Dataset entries
----
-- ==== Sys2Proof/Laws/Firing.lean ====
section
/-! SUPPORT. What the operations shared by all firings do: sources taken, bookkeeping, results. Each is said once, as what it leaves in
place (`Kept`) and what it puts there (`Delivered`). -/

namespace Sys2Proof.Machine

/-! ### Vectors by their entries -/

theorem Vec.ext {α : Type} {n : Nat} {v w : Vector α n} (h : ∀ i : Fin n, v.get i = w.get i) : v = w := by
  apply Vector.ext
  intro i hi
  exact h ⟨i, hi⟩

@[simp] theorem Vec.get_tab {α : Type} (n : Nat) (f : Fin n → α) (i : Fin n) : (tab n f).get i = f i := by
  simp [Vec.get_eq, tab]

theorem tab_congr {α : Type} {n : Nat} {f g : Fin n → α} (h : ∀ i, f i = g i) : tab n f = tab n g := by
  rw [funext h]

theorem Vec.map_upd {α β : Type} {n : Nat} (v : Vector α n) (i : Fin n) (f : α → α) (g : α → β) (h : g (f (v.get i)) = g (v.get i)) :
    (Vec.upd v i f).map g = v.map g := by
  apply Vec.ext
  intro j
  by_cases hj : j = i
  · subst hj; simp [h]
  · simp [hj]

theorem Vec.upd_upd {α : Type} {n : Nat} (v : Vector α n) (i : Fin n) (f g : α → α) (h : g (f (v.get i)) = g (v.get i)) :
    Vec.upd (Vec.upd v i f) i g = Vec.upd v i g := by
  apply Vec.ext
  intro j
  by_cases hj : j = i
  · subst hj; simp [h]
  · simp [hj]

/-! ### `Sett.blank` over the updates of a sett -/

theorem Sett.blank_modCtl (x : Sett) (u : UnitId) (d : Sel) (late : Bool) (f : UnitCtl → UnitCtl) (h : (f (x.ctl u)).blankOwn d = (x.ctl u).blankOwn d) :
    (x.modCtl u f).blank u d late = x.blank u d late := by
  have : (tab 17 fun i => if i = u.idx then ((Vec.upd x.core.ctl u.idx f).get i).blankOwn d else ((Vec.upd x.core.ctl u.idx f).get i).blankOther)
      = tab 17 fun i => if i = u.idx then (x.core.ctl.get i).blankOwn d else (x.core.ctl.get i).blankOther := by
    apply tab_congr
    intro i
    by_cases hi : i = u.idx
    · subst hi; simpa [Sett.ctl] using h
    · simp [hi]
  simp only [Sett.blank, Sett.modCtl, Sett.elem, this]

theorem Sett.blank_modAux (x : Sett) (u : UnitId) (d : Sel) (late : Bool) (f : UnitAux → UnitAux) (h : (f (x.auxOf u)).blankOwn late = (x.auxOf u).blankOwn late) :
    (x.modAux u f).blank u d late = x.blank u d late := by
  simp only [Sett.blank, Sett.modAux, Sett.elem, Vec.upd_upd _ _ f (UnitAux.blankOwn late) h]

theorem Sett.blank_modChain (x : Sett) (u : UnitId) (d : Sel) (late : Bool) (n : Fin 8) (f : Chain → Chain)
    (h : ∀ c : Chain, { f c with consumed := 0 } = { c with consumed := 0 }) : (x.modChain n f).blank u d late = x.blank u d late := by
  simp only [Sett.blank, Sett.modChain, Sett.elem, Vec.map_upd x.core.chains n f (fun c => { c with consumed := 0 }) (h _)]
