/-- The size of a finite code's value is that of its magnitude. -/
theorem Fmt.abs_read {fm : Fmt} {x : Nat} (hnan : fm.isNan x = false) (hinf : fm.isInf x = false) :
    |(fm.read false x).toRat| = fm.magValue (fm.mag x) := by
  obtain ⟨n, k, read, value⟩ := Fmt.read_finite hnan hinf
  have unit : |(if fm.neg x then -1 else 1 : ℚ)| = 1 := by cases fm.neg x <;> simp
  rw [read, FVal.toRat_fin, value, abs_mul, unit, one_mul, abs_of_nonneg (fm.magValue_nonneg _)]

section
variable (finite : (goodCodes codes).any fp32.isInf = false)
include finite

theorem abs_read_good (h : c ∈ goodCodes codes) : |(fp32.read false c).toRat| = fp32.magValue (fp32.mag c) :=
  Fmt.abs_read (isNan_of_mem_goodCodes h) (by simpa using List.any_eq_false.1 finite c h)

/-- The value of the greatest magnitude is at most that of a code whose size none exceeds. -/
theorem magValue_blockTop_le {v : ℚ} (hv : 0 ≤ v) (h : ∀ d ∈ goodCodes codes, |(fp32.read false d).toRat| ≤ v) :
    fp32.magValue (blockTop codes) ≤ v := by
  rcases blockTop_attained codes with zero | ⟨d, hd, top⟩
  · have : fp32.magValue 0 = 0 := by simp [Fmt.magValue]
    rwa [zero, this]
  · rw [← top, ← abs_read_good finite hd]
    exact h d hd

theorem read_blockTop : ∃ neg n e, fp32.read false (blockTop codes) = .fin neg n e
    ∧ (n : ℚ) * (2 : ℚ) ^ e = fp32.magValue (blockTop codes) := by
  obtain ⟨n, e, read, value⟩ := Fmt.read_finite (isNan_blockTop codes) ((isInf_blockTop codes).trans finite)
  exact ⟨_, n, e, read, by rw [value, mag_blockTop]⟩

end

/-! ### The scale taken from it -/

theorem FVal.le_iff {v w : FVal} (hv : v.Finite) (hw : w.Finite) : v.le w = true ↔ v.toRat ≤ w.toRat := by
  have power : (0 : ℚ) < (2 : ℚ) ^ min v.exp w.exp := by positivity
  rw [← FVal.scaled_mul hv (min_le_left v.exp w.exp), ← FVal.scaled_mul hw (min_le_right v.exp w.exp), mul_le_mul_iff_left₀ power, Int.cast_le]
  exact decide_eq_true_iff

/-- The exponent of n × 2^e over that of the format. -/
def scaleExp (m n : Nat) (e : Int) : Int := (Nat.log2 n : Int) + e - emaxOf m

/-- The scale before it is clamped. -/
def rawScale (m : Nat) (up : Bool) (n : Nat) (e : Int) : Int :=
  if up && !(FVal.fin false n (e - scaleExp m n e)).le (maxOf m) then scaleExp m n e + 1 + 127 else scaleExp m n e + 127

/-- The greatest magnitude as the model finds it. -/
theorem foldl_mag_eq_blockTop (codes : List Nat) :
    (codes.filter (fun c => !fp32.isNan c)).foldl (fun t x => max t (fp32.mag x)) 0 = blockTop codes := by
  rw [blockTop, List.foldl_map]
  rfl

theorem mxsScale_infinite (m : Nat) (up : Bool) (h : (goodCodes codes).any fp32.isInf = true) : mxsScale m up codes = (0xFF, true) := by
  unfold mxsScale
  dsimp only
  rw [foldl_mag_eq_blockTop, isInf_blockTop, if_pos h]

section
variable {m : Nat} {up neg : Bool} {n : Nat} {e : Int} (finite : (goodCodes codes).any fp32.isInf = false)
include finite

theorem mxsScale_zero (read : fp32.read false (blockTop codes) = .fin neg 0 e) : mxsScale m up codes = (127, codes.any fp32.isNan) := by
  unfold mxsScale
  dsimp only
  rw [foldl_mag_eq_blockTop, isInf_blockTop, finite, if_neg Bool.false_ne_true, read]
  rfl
----
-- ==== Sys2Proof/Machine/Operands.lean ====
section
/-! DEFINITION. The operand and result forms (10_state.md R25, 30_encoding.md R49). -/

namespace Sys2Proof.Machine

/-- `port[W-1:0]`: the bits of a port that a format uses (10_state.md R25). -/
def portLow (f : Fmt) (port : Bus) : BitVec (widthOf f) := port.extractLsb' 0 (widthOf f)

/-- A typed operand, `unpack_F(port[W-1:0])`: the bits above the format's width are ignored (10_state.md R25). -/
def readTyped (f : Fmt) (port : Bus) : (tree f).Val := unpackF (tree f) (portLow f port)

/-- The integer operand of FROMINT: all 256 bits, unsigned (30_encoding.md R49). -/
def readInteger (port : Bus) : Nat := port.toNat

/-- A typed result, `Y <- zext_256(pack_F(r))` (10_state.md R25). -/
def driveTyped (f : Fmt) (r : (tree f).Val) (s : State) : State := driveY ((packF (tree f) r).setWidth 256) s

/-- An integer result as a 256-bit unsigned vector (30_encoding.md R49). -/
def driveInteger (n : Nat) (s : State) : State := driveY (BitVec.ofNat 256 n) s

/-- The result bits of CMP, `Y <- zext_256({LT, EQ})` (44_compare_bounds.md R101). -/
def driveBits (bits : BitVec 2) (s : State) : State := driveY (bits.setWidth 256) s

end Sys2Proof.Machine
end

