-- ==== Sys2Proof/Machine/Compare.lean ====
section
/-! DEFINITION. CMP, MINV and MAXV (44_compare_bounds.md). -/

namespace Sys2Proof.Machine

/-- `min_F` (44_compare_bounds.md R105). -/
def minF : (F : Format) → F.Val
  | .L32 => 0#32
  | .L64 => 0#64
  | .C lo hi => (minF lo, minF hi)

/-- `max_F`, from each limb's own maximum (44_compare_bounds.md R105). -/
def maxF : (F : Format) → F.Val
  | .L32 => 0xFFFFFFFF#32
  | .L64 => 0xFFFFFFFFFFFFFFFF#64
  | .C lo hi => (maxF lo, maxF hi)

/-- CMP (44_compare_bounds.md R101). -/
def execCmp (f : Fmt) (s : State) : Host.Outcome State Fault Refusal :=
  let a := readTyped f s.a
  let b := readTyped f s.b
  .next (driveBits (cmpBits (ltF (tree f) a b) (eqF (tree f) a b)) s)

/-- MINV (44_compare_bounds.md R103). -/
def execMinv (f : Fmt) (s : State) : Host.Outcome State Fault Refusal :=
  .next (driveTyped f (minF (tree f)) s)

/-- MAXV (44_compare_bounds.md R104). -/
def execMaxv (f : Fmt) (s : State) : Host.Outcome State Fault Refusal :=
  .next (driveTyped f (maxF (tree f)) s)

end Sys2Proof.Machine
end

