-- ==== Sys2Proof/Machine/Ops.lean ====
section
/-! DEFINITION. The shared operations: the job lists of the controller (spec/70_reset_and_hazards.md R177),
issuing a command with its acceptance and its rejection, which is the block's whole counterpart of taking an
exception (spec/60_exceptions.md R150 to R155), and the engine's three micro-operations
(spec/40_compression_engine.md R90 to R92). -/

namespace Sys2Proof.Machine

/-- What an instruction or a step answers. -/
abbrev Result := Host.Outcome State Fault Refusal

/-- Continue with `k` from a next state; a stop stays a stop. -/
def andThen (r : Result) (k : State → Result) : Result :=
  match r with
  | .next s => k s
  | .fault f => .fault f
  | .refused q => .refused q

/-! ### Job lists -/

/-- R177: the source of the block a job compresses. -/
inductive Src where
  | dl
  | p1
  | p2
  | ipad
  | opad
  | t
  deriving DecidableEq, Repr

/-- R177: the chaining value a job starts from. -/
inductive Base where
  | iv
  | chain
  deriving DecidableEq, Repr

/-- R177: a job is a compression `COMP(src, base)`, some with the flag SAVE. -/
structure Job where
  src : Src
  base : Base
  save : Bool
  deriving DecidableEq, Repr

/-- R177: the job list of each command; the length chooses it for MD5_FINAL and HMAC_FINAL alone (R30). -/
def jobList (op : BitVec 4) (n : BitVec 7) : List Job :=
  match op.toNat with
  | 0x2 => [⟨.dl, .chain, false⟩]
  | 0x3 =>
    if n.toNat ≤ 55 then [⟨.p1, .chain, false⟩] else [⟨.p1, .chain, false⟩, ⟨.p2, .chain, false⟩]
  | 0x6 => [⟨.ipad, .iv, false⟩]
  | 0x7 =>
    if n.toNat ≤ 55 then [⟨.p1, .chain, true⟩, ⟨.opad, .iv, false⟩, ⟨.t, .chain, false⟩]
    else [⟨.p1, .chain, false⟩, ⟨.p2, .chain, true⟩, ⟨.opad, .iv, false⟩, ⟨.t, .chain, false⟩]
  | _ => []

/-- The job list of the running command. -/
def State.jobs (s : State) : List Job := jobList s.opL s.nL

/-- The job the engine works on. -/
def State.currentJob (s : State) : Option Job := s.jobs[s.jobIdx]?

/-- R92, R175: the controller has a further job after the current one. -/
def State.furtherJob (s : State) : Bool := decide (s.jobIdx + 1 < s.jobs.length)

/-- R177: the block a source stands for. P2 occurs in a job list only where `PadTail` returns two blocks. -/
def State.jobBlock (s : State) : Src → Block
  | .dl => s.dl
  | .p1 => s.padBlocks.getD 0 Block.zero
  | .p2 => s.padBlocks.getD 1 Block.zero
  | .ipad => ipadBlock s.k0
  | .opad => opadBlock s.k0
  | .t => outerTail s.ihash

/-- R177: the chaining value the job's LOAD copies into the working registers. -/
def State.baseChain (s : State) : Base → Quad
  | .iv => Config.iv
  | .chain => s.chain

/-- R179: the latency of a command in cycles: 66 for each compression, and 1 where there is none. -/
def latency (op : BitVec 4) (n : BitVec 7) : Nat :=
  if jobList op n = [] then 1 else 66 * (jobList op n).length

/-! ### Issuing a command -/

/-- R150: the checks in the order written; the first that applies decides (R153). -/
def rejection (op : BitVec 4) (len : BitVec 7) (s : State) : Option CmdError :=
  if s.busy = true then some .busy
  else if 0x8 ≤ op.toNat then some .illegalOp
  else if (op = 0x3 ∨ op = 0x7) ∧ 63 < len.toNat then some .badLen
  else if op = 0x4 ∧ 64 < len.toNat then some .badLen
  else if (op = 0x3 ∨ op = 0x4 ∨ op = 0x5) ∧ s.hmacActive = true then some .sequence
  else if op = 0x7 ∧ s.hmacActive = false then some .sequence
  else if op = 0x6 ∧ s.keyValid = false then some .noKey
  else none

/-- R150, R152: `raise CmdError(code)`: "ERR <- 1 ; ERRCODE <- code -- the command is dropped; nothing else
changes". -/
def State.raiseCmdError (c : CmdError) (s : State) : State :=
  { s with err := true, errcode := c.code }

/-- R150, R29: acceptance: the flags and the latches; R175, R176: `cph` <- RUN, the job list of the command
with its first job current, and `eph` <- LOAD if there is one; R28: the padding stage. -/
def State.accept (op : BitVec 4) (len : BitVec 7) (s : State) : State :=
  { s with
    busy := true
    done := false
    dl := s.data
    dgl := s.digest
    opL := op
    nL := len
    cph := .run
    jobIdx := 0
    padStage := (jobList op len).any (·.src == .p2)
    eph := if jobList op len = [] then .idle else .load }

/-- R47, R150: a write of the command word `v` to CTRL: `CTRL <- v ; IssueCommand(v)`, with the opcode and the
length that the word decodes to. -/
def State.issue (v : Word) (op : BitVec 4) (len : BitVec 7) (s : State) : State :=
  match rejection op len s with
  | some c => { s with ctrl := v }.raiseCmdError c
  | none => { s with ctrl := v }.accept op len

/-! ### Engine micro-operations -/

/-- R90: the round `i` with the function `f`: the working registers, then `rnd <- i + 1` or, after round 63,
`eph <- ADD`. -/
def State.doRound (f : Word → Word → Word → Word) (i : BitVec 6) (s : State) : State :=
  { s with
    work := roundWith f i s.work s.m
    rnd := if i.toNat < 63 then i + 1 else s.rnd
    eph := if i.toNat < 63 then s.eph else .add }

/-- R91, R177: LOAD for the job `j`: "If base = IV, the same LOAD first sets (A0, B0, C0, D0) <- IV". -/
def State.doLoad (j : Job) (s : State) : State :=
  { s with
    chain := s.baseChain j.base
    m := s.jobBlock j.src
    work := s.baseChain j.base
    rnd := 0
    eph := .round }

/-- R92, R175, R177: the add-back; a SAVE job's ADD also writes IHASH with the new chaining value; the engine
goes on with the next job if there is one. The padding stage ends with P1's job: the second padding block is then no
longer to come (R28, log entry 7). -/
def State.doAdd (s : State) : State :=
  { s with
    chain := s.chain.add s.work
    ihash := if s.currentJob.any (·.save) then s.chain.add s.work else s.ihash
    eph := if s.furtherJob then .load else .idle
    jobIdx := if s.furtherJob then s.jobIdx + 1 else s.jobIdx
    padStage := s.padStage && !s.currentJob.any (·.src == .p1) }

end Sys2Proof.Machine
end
----
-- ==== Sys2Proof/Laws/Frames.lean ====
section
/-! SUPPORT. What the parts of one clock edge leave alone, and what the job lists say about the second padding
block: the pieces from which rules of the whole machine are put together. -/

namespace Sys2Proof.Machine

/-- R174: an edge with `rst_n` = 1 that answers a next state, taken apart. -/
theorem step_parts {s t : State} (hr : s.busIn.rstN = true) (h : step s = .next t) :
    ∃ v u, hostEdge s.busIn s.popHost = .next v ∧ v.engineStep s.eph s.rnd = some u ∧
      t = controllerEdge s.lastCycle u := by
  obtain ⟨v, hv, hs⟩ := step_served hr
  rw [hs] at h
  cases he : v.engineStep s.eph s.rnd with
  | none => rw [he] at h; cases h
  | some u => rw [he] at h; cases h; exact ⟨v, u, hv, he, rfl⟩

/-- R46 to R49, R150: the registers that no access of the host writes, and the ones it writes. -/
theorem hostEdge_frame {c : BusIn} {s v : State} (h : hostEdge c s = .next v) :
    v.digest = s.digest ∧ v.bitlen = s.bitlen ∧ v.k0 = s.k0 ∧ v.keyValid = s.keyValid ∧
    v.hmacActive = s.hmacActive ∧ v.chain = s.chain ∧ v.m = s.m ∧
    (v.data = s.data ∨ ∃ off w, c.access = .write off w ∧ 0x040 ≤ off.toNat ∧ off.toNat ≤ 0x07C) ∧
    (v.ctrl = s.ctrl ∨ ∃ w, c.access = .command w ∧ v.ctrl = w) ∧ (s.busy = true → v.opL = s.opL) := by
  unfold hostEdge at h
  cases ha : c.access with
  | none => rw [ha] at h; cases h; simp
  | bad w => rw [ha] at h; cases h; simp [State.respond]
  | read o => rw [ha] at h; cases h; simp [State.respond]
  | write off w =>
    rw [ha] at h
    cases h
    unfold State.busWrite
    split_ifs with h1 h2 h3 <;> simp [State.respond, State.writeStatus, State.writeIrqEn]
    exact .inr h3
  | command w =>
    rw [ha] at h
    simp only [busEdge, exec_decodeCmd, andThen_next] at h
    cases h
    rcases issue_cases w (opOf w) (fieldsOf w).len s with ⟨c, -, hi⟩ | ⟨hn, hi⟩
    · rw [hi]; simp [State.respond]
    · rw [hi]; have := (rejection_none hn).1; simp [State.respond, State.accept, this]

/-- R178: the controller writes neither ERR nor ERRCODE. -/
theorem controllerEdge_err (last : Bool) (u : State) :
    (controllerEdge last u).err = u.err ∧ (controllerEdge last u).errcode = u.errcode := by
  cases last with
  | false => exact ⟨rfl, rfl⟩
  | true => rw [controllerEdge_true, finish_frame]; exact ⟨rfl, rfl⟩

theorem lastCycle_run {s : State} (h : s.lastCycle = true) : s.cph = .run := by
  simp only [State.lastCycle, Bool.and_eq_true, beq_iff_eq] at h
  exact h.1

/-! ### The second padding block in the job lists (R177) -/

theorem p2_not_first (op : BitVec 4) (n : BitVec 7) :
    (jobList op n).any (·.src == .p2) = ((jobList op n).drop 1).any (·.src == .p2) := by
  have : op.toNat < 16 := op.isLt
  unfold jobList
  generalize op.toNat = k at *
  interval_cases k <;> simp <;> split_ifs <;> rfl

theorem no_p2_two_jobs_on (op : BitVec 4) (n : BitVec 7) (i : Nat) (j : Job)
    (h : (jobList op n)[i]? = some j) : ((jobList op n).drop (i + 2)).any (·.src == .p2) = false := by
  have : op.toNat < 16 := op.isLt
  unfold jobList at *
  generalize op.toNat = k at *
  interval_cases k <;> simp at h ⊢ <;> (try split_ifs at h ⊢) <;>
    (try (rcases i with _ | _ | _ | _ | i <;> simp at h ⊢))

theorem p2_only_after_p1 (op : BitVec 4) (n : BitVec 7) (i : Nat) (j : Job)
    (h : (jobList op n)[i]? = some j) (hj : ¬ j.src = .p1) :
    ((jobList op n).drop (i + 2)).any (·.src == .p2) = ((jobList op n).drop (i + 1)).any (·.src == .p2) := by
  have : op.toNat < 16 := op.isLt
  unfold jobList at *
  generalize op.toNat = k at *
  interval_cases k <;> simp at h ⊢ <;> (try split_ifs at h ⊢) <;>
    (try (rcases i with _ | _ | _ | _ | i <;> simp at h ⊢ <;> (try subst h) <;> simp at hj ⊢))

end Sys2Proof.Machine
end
----
WORK TO COMPLETE: Take the stretch of lines above from the one containing "running command. -/" through the one containing "current one. -/" and repeat it exactly, adding no other line.

SOLUTION BELOW:
/-- The job list of the running command. -/
def State.jobs (s : State) : List Job := jobList s.opL s.nL

/-- The job the engine works on. -/
def State.currentJob (s : State) : Option Job := s.jobs[s.jobIdx]?

/-- R92, R175: the controller has a further job after the current one. -/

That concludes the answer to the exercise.